• Task to carry out: If a line includes the word "message", it belongs in the count; state the total for the data below and add nothing.

• Data records:

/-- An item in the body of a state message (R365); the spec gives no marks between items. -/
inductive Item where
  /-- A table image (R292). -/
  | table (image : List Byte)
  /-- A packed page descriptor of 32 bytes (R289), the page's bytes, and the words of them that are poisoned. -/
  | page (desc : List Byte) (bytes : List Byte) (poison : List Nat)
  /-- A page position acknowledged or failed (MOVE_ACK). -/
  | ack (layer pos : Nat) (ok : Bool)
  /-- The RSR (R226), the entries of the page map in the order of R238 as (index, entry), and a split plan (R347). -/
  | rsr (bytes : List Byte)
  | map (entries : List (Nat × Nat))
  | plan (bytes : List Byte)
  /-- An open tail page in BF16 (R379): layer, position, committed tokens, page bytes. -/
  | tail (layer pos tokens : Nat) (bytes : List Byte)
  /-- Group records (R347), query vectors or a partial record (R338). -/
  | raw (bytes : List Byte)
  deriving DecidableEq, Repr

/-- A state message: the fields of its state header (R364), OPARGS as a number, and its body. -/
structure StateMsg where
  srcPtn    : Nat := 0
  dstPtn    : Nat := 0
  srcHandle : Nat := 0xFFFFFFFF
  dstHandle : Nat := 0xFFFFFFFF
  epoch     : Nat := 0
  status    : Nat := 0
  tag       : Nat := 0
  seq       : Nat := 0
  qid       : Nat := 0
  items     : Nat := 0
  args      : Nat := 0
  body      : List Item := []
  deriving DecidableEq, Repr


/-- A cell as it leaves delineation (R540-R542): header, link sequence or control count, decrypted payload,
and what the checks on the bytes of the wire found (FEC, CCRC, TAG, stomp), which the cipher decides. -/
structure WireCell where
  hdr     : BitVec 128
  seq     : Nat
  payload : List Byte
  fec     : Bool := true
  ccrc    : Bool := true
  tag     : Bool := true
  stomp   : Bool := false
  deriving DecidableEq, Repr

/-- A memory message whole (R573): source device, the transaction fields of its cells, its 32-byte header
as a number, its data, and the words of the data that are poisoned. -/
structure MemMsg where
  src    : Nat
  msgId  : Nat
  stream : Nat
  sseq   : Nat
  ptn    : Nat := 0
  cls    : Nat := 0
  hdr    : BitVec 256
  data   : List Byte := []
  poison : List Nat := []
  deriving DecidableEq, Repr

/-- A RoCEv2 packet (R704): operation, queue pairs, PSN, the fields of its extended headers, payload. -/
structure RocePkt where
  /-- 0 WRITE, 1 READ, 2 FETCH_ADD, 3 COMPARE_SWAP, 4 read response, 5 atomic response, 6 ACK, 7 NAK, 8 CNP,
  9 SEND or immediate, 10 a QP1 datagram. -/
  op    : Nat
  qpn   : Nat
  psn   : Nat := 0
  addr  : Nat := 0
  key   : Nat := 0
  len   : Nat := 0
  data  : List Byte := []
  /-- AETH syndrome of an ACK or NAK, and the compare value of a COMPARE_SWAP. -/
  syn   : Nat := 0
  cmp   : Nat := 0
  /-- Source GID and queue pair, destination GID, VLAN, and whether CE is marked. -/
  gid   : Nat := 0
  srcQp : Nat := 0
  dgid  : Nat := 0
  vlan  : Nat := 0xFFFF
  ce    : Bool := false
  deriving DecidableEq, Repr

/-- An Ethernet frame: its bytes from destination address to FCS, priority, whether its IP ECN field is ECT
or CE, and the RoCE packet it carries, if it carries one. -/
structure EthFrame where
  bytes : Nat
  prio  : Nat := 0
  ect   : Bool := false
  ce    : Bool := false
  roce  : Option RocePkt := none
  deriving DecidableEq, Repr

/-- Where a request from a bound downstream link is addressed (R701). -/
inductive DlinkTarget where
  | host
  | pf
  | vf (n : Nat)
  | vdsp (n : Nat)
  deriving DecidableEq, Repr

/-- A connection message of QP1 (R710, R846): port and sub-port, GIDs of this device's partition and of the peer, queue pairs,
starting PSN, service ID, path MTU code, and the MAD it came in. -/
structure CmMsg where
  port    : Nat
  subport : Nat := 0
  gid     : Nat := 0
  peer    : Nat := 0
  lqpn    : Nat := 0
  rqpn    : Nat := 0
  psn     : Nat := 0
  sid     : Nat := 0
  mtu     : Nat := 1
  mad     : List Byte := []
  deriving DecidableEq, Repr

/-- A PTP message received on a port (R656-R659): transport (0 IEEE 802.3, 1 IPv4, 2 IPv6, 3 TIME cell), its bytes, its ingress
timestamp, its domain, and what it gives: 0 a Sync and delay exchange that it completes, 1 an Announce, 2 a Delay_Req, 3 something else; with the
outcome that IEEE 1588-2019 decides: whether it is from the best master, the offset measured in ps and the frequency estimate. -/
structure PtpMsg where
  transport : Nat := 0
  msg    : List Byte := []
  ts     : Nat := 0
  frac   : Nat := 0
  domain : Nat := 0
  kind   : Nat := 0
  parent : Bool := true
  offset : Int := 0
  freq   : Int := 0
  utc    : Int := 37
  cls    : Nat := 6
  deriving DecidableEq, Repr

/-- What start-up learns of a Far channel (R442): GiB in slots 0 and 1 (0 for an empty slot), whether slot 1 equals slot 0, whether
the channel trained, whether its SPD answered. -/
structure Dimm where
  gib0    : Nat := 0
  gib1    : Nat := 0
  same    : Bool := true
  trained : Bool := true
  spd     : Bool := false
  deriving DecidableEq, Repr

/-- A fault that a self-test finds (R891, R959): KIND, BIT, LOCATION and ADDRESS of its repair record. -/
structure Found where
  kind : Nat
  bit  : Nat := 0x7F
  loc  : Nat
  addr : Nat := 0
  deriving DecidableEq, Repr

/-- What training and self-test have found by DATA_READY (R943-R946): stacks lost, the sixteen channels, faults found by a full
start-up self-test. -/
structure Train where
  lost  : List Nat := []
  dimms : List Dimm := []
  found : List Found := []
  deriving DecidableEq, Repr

• Your solution: 5